• _EXERCISE GOAL_: Search the records for the word "there" and report each line that has it.

Collected data entries
BEGIN

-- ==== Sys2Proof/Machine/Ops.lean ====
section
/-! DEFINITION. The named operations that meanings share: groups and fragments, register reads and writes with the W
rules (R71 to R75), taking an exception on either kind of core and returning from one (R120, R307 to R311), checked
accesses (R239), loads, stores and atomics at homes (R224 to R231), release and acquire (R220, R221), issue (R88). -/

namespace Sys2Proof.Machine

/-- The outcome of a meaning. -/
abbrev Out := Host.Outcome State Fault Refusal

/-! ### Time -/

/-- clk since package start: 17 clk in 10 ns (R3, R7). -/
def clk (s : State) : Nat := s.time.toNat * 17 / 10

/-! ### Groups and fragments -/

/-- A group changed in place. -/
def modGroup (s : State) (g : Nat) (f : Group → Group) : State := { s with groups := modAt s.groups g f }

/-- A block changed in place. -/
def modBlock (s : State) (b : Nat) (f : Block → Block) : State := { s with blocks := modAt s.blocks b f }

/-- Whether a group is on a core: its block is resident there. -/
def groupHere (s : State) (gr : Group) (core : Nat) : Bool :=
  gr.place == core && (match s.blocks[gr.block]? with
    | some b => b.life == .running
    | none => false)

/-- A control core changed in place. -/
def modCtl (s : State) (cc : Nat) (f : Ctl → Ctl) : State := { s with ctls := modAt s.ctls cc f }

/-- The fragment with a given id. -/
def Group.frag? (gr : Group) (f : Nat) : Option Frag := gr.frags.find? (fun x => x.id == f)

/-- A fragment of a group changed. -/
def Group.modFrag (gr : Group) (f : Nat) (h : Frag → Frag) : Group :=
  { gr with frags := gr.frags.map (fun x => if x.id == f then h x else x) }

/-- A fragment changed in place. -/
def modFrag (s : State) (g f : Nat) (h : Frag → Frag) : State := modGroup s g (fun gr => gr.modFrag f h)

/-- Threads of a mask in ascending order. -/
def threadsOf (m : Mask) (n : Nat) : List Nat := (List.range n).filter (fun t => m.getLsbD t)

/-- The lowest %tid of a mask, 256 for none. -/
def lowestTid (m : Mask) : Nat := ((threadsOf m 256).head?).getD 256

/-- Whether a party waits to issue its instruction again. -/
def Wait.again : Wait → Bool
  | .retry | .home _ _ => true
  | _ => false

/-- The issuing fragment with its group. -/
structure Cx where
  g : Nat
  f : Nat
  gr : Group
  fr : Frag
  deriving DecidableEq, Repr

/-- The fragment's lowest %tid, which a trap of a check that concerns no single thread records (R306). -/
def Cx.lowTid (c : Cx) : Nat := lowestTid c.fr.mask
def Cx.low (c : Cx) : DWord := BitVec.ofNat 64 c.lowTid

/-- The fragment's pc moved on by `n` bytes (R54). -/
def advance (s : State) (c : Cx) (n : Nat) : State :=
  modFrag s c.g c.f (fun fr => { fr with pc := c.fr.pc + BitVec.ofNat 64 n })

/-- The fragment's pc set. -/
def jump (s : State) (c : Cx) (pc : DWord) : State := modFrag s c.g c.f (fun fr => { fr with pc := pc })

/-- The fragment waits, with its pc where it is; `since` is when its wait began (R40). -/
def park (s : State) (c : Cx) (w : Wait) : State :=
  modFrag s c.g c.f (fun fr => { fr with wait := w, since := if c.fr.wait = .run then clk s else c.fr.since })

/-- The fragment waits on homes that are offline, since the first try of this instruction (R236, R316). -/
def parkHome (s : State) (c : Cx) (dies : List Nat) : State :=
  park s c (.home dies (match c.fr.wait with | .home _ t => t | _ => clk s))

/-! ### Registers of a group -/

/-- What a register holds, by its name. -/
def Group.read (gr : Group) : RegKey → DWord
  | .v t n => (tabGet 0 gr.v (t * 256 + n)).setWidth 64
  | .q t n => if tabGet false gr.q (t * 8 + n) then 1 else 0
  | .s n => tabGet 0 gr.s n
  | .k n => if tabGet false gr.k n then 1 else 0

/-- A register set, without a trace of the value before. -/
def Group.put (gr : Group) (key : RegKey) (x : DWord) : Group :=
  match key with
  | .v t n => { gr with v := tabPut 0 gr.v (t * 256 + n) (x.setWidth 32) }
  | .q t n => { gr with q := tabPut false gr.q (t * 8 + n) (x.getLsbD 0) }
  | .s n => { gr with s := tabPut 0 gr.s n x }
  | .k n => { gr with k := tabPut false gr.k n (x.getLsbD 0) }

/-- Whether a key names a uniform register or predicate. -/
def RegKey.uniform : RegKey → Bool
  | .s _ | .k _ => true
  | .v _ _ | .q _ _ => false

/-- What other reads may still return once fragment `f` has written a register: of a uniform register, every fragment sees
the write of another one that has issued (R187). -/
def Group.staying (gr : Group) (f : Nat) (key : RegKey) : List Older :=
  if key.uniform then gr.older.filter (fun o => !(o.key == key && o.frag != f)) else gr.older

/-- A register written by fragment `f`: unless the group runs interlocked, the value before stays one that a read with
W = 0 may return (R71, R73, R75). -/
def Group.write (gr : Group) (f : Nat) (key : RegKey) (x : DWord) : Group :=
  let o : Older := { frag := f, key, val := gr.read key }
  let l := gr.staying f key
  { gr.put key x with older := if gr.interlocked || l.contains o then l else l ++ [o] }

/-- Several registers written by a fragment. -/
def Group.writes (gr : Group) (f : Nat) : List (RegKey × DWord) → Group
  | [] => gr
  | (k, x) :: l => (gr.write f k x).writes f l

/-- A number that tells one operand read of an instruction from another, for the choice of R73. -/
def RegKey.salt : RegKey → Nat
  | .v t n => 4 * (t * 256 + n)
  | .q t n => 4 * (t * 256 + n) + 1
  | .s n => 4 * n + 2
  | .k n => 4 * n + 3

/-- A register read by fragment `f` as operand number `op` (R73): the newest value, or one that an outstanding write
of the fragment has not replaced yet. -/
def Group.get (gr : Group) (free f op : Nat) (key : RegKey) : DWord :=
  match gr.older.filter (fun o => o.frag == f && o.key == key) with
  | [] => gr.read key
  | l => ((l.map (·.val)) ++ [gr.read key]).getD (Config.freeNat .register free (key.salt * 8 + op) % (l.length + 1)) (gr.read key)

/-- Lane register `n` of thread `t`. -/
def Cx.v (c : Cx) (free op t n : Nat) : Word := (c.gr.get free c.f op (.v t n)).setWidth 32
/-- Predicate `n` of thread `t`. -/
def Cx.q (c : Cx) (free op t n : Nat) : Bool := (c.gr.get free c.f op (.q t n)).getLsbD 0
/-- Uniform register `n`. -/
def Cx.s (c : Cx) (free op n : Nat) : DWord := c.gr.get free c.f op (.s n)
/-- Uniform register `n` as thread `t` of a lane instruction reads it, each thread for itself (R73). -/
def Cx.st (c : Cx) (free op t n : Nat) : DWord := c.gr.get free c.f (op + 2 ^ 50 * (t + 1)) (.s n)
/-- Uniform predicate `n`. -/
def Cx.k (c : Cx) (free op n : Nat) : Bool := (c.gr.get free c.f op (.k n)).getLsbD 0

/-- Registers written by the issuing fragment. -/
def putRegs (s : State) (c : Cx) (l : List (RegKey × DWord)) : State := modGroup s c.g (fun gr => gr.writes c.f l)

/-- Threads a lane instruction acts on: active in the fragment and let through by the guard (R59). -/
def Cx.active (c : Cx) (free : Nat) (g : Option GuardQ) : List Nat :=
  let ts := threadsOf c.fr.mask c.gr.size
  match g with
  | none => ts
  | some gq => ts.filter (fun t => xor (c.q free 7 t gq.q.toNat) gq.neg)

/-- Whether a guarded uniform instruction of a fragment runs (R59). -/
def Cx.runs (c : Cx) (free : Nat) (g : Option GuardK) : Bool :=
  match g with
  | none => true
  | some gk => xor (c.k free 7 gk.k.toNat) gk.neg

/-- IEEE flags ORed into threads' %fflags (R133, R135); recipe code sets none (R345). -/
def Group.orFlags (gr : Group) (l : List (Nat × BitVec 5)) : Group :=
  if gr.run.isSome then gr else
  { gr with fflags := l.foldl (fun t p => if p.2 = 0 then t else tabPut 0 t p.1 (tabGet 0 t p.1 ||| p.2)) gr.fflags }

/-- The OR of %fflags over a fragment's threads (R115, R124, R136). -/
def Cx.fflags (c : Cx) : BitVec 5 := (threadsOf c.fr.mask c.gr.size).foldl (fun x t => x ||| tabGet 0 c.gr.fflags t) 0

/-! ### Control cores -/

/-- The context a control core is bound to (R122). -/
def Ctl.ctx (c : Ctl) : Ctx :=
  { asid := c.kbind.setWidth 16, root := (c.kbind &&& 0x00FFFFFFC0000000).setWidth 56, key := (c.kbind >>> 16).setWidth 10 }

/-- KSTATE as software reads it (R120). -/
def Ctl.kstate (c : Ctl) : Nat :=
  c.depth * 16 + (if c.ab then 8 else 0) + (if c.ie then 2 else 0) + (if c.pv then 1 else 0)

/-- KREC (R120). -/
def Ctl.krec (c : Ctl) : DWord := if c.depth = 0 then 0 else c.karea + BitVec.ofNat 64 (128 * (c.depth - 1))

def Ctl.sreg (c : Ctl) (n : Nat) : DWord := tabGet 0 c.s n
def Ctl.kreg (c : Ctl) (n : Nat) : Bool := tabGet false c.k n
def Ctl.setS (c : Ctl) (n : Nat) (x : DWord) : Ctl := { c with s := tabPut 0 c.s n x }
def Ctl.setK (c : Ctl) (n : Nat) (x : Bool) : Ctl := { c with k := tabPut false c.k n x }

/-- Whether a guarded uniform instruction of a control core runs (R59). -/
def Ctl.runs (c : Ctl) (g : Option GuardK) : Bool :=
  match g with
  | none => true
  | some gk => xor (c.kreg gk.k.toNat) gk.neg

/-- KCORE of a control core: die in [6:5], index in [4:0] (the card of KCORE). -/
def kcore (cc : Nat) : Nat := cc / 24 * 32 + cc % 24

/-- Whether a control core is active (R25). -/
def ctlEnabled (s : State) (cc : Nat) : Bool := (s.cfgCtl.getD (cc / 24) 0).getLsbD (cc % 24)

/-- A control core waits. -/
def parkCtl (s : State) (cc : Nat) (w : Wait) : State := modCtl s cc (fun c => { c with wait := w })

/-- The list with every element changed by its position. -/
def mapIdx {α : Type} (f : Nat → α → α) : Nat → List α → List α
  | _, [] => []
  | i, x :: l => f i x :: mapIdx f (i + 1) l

END
BEGIN

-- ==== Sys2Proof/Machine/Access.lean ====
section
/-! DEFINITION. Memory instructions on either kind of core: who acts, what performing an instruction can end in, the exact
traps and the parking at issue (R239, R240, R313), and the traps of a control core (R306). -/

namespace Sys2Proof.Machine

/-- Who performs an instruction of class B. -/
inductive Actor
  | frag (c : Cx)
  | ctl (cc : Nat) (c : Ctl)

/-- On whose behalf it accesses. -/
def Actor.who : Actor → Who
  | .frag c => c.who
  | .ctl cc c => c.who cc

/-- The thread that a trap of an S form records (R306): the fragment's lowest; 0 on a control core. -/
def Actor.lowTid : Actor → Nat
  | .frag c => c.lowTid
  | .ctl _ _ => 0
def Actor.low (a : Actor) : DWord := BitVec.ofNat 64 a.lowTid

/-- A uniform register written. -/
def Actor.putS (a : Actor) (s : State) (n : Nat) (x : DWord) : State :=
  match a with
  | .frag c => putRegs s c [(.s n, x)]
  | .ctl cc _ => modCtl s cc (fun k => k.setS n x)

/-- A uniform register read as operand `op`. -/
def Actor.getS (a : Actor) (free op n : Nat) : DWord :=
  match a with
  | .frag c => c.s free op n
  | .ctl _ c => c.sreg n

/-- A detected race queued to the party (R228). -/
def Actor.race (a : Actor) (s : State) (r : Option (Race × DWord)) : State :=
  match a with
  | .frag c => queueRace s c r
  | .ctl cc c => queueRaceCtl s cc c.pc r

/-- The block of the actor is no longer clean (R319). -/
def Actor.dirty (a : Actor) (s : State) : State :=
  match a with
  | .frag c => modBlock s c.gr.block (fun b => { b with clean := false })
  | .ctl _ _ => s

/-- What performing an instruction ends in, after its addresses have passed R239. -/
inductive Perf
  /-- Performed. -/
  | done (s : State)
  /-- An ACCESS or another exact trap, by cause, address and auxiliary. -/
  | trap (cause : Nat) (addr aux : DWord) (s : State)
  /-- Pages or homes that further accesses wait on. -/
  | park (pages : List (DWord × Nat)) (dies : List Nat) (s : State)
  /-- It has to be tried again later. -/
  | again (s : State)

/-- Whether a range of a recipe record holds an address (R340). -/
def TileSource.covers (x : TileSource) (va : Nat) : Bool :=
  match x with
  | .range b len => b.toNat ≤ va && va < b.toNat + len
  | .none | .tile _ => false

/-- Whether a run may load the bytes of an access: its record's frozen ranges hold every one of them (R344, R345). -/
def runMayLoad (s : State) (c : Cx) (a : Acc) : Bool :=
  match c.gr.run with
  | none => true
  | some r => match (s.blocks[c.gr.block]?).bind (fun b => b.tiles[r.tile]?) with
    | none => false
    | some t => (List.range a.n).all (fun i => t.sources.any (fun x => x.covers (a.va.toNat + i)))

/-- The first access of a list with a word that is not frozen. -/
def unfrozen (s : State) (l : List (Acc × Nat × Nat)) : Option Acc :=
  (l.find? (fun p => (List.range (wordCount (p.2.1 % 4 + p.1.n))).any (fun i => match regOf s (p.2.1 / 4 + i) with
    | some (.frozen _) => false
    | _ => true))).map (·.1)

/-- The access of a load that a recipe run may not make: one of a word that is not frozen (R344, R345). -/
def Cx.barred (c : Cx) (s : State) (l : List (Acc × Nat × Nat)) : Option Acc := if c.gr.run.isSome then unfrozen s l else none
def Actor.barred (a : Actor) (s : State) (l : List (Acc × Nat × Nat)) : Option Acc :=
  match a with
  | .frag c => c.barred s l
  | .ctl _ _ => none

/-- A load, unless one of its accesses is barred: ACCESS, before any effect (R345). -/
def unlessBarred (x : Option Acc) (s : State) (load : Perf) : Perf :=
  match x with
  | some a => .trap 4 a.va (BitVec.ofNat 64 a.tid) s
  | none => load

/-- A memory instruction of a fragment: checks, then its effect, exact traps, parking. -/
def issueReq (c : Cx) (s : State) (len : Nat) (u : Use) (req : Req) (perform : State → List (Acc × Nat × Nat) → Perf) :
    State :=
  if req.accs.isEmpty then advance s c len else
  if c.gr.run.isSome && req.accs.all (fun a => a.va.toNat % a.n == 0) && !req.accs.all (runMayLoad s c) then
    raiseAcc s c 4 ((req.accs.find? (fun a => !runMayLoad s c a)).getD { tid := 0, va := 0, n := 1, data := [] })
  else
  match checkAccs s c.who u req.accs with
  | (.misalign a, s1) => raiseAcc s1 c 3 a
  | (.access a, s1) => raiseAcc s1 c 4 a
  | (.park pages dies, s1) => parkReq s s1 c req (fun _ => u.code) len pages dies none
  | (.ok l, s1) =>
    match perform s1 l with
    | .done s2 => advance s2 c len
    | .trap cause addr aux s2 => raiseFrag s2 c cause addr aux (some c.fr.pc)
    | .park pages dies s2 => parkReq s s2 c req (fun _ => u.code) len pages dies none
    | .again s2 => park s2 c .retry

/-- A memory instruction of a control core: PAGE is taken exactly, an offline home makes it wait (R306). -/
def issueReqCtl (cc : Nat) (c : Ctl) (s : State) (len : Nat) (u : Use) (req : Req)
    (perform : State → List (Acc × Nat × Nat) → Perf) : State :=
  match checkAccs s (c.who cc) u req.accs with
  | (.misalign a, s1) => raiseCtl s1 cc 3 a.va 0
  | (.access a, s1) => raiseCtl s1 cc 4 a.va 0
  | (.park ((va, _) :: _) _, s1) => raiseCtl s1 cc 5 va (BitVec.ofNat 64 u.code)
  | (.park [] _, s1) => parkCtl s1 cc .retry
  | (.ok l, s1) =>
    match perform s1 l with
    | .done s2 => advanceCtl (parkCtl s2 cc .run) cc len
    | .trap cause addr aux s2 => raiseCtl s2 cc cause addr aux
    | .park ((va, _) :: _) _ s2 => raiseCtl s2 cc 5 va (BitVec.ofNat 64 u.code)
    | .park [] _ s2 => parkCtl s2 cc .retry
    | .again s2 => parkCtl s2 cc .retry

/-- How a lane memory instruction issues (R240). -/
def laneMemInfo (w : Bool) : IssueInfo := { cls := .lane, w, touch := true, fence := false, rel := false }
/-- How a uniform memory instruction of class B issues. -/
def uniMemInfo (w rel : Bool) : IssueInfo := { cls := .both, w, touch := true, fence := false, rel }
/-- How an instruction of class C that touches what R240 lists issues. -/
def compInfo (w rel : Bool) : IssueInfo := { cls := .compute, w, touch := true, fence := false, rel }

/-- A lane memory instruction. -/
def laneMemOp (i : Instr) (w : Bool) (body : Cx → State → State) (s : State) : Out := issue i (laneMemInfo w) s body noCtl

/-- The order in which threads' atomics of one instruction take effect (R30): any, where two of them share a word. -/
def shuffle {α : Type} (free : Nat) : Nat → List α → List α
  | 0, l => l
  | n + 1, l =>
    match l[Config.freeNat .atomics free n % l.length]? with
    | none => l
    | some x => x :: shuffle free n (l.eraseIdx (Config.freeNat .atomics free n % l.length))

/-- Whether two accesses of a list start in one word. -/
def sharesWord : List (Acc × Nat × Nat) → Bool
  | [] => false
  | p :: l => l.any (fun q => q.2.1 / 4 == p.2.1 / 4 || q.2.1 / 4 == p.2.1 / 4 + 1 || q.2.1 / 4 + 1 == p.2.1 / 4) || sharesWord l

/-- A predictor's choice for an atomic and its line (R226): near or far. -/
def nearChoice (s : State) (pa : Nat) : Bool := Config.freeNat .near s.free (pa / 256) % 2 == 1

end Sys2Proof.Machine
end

END
BEGIN

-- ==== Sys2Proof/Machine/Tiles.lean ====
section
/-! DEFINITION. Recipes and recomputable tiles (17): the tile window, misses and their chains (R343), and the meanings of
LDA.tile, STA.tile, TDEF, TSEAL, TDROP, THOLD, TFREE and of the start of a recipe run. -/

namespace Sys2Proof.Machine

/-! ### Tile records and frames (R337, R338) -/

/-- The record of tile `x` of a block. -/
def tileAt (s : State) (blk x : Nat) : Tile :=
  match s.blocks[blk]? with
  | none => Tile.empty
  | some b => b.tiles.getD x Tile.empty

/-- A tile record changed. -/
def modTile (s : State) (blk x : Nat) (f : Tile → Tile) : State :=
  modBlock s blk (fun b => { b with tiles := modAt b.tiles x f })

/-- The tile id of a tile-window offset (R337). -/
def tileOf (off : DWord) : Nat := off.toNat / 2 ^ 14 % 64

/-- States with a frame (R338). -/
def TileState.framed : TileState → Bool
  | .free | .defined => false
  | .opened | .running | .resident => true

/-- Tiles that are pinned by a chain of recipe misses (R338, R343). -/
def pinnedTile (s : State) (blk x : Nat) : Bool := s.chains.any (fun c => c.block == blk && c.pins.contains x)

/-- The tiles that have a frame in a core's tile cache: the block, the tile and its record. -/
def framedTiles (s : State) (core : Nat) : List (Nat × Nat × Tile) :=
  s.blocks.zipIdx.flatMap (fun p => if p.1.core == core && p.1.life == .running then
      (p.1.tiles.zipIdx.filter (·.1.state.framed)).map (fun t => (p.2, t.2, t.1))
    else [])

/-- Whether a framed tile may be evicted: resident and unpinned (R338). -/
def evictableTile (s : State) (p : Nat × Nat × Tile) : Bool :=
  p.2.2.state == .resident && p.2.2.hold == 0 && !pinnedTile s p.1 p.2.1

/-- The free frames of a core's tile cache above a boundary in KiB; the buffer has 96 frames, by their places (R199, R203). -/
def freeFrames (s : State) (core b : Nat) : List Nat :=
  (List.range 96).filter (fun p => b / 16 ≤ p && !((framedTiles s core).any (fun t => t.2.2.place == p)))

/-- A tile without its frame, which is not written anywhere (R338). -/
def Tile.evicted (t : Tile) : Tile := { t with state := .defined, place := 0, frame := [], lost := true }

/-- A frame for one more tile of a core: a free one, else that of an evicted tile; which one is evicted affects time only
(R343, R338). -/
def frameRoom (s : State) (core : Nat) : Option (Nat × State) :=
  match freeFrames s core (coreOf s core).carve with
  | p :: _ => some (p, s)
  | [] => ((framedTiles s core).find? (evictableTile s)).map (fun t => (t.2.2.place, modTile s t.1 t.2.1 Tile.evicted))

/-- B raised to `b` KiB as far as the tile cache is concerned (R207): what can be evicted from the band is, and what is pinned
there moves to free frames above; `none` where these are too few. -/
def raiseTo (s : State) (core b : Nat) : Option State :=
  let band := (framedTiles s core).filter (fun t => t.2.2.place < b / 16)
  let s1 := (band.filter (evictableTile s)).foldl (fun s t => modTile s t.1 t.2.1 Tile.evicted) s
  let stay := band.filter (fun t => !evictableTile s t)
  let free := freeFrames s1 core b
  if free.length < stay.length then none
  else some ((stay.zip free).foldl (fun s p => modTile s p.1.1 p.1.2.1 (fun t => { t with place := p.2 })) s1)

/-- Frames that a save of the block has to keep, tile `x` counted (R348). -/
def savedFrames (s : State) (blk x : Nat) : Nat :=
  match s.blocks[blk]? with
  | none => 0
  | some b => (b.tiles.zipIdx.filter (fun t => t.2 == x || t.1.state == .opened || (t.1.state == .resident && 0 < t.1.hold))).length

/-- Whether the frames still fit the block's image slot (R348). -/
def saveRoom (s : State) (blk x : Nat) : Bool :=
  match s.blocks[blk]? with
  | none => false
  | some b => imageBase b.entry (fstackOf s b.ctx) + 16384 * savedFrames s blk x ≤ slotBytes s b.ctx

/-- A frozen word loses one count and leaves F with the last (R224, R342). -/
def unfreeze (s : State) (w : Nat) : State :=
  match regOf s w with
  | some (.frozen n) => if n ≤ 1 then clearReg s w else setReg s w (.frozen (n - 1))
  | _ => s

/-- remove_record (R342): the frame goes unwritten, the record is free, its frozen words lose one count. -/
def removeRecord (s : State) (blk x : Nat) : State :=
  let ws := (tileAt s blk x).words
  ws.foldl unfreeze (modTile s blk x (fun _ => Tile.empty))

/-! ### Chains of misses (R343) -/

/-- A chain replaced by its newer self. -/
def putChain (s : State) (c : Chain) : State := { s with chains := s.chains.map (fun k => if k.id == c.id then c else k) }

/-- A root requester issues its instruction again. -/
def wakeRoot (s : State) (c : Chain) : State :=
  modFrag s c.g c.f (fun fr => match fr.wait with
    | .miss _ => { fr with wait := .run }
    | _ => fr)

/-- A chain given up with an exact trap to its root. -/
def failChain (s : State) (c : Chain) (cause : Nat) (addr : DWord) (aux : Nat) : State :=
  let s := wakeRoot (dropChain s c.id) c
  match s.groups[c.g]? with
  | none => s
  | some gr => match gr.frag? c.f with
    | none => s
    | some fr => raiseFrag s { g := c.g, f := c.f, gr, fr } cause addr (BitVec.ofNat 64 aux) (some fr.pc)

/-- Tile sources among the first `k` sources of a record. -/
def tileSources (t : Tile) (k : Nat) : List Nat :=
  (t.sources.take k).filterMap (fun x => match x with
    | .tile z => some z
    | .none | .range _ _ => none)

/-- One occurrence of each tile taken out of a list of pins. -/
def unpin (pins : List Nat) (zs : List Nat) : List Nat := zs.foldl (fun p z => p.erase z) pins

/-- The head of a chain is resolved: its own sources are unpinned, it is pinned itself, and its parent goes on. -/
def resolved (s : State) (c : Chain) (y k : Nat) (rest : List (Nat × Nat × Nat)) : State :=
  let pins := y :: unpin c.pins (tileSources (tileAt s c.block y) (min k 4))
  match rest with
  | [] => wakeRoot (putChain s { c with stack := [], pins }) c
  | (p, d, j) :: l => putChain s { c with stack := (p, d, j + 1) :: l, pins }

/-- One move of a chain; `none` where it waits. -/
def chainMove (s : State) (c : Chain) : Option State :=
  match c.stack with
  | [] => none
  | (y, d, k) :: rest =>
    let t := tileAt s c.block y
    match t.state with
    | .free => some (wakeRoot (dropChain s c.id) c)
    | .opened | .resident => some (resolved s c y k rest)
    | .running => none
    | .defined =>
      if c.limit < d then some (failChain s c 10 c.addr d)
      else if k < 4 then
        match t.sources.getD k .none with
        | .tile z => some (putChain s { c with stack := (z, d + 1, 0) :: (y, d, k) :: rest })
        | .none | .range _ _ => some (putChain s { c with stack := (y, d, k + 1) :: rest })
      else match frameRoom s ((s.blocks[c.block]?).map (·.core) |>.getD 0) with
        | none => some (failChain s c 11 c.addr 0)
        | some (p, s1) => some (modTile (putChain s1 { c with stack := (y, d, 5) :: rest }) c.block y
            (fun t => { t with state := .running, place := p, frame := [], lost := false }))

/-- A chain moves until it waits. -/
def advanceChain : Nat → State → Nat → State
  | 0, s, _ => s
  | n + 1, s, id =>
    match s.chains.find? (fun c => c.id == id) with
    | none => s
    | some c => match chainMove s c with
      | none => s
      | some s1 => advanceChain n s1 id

END

• _OUTPUT FOR THIS EXERCISE_:
/-- Whether a group is on a core: its block is resident there. -/
there moves to free frames above; `none` where these are too few. -/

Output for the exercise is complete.